I can't believe it's almost ten years since I was last here. My main memory of that last visit was sitting on the seating of the smaller theatre and considering the link to the performers of 2000 years ago. There were so few tourists around that I had the place to myself for about a quarter of an hour. So I went back there to honour the ghosts of the ancient troubadours and the slighty sad and lonely ghost of the 36 year old me. I was with my wife now. Maybe he'd see that and it would put his mind at rest. I was pretty confused and unhappy and directionless back then, but now I feel content with my lot. It has struck me on this holiday that as a young kid all I wanted to do with my life was write stories and tell jokes and somehow I have ended up making that my living and done well enough at it to sit on a balcony eating a peach (when they have them) looking at the Mediterranean. I think ten years ago I was angry with the way things had turned out for me. Now I just want to get back home and write more stories and tell more jokes, just for their own sake. Maybe I should come back to this theatre every ten years and take stock of where I am.

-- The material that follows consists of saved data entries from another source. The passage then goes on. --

/-- A named register takes a value: CCR as `WriteCCR` and CCRH under its mask (R17); a byte of a 16-bit register
changes that byte only. -/
def CellReg.Takes (r : CellReg) (v : Nat) (s t : State) : Prop :=
  match r with
  | .ccr => CcrLoaded (BitVec.ofNat 8 v) s t
  | .ccrh => CcrhLoaded (BitVec.ofNat 8 v) s t
  | .ccrw => CcrhLoaded (BitVec.ofNat 8 (v / 256)) s t ∧ CcrLoaded (BitVec.ofNat 8 v) s t
  | .xHigh => t.x.toNat = 256 * v + s.x.toNat % 256
  | .xLow => t.x.toNat = 256 * (s.x.toNat / 256) + v
  | .yHigh => t.y.toNat = 256 * v + s.y.toNat % 256
  | .yLow => t.y.toNat = 256 * (s.y.toNat / 256) + v
  | .spHigh => t.sp.toNat = 256 * v + s.sp.toNat % 256
  | .spLow => t.sp.toNat = 256 * (s.sp.toNat / 256) + v
  | .tmp2High => t.tmp2.toNat = 256 * v + s.tmp2.toNat % 256
  | .tmp2Low => t.tmp2.toNat = 256 * (s.tmp2.toNat / 256) + v
  | .tmp3High => t.tmp3.toNat = 256 * v + s.tmp3.toNat % 256
  | .tmp3Low => t.tmp3.toNat = 256 * (s.tmp3.toNat / 256) + v
  | .a | .b | .d | .x | .y | .sp | .tmp1 | .tmp2 | .tmp3 => r.value t = v

/-- A cell carried out: every register takes its value from before the instruction, and nothing else changes. -/
structure CellDone (cell : Cell) (s t : State) : Prop where
  taken : ∀ p ∈ cell, p.2.Takes (p.1.value s) s t
  rest : Unchanged (cell.flatMap fun p => p.2.parts) s t

/-- The table of R266, transfers with bit 3 clear: the row of a second register, its cells by first register. -/
def transferRow : XferReg → List Cell
  | .a =>
    [[(.reg .a, .a)], [(.reg .b, .a)], [(.reg .ccr, .a)], [(.reg .tmp3Low, .a)], [(.reg .b, .a)],
      [(.reg .xLow, .a)], [(.reg .yLow, .a)], [(.reg .spLow, .a)]]
  | .b =>
    [[(.reg .a, .b)], [(.reg .b, .b)], [(.reg .ccr, .b)], [(.reg .tmp3Low, .b)], [(.reg .b, .b)],
      [(.reg .xLow, .b)], [(.reg .yLow, .b)], [(.reg .spLow, .b)]]
  | .ccr =>
    [[(.reg .a, .ccr)], [(.reg .b, .ccr)], [(.reg .ccr, .ccr)], [(.reg .tmp3Low, .ccr)], [(.reg .b, .ccr)],
      [(.reg .xLow, .ccr)], [(.reg .yLow, .ccr)], [(.reg .spLow, .ccr)]]
  | .tmp =>
    [[(.sex .a, .tmp2)], [(.sex .b, .tmp2)], [(.sex .ccr, .tmp2)], [(.reg .tmp3, .tmp2)], [(.reg .d, .tmp2)],
      [(.reg .x, .tmp2)], [(.reg .y, .tmp2)], [(.reg .sp, .tmp2)]]
  | .d =>
    [[(.sex .a, .d)], [(.sex .b, .d)], [(.sex .ccr, .d)], [(.reg .tmp3, .d)], [(.reg .d, .d)], [(.reg .x, .d)],
      [(.reg .y, .d)], [(.reg .sp, .d)]]
  | .x =>
    [[(.sex .a, .x)], [(.sex .b, .x)], [(.sex .ccr, .x)], [(.reg .tmp3, .x)], [(.reg .d, .x)], [(.reg .x, .x)],
      [(.reg .y, .x)], [(.reg .sp, .x)]]
  | .y =>
    [[(.sex .a, .y)], [(.sex .b, .y)], [(.sex .ccr, .y)], [(.reg .tmp3, .y)], [(.reg .d, .y)], [(.reg .x, .y)],
      [(.reg .y, .y)], [(.reg .sp, .y)]]
  | .sp =>
    [[(.sex .a, .sp)], [(.sex .b, .sp)], [(.sex .ccr, .sp)], [(.reg .tmp3, .sp)], [(.reg .d, .sp)],
      [(.reg .x, .sp)], [(.reg .y, .sp)], [(.reg .sp, .sp)]]

/-- The table of R267, transfers with bit 3 set. -/
def transferRowAlt : XferReg → List Cell
  | .a =>
    [[(.reg .a, .a)], [(.reg .b, .a)], [(.reg .ccrh, .a)], [(.reg .tmp3High, .a)], [(.reg .b, .a)],
      [(.reg .xHigh, .a)], [(.reg .yHigh, .a)], [(.reg .spHigh, .a)]]
  | .b =>
    [[(.reg .a, .b)], [(.reg .b, .b)], [(.reg .ccr, .b)], [(.reg .tmp3Low, .b)], [(.reg .b, .b)],
      [(.reg .xLow, .b)], [(.reg .yLow, .b)], [(.reg .spLow, .b)]]
  | .ccr =>
    [[(.reg .a, .ccrh)], [(.reg .b, .ccr)], [(.reg .ccrw, .ccrw)], [(.reg .tmp3, .ccrw)], [(.reg .d, .ccrw)],
      [(.reg .x, .ccrw)], [(.reg .y, .ccrw)], [(.reg .sp, .ccrw)]]
  | .tmp =>
    [[(.reg .a, .tmp2High)], [(.reg .b, .tmp2Low)], [(.reg .ccrw, .tmp2)], [(.reg .tmp3, .tmp2)],
      [(.reg .d, .tmp1)], [(.reg .x, .tmp2)], [(.reg .y, .tmp2)], [(.reg .sp, .tmp2)]]
  | .d =>
    [[(.sex .a, .d)], [(.sex .b, .d)], [(.reg .ccrw, .d)], [(.reg .tmp1, .d)], [(.reg .d, .d)], [(.reg .x, .d)],
      [(.reg .y, .d)], [(.reg .sp, .d)]]
  | .x =>
    [[(.reg .a, .xHigh)], [(.reg .b, .xLow)], [(.reg .ccrw, .x)], [(.reg .tmp3, .x)], [(.signs .d, .x)],
      [(.reg .x, .x)], [(.reg .y, .x)], [(.reg .sp, .x)]]
  | .y =>
    [[(.reg .a, .yHigh)], [(.reg .b, .yLow)], [(.reg .ccrw, .y)], [(.reg .tmp3, .y)], [(.signs .d, .y)],
      [(.reg .x, .y)], [(.reg .y, .y)], [(.reg .sp, .y)]]
  | .sp =>
    [[(.reg .a, .spHigh)], [(.reg .b, .spLow)], [(.reg .ccrw, .sp)], [(.reg .tmp3, .sp)], [(.reg .d, .sp)],
      [(.reg .x, .sp)], [(.reg .y, .sp)], [(.reg .sp, .sp)]]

In the ten years since my last visit they have blocked off the seating in this smaller theatre, so I couldn't sit in roughly the same place anyway. If I had thought ahead (and not been alone) I would have set up a camera and taken a picture of myself sitting on those ancient stones and then the next time taken a picture of me in the next seat along, and so on and then turned them into one photo where you could see the progression of my ageing, against the background of something ancient enough to put the petty span of my life into some kind of context. It would have been a great poster for "Oh Knickers, I'm Ninety!", my 2057 Fringe show.
This time I failed to find Caecillius' house, which was vaguely annoying, but we saw plenty of other stuff, including the Villa of the Mysteries. We popped out to a restaurant by the villa for lunch, where we overpaid for some salty pasta. But the man picking our pockets was entertaining enough. The sun was not out and the streets of ancient Pompeii were crowded and hot, so we decided to call it a day. We went to the nearby train station this time and though I was a bit confused as to why the Pompeii station we had got off at was not on the line, I was tired and not thinking straight and had ascertained that the trains on platform 1 were going back away from Naples, so we waited there.
Throughout the holiday I have been confusing Salerno (where we'd come from) with Sorrento, which hasn't been a massive problem. But it was only once we were on the train and nearly at the terminal that I realised that we were heading to the latter rather than the former. The reason Pompeii station had not been on the map was because that was a different line. I had no idea where Sorrento was or how we would get back to Salerno or Maiori, but luckily when we got to the station there was a bus to Amalfi about to leave. We jumped on that. It took us nearly two hours, but we got to travel along the coast that we had seen from the boat yesterday and the time passed quickly. I had done so well with transport in the morning that it was annoying to have made this stupid error. But we had some overpriced ice cream in Amalfi (the Italians are doing a great job of getting rid of all our holiday money for us and I thank them for that), before getting another bus home.
It made an active day even more exhausting, but we watched the latest, blistering episode of Breaking Bad and shared a takeaway calzone and drank diet coke and I don't think I could have been happier. But will I be happier or less happy in 2023? I fear the 56 year old me will hate the 46 year old me for all the poor choices and mistakes that he will inevitably make. But take comfort, old Rich. I was happy today.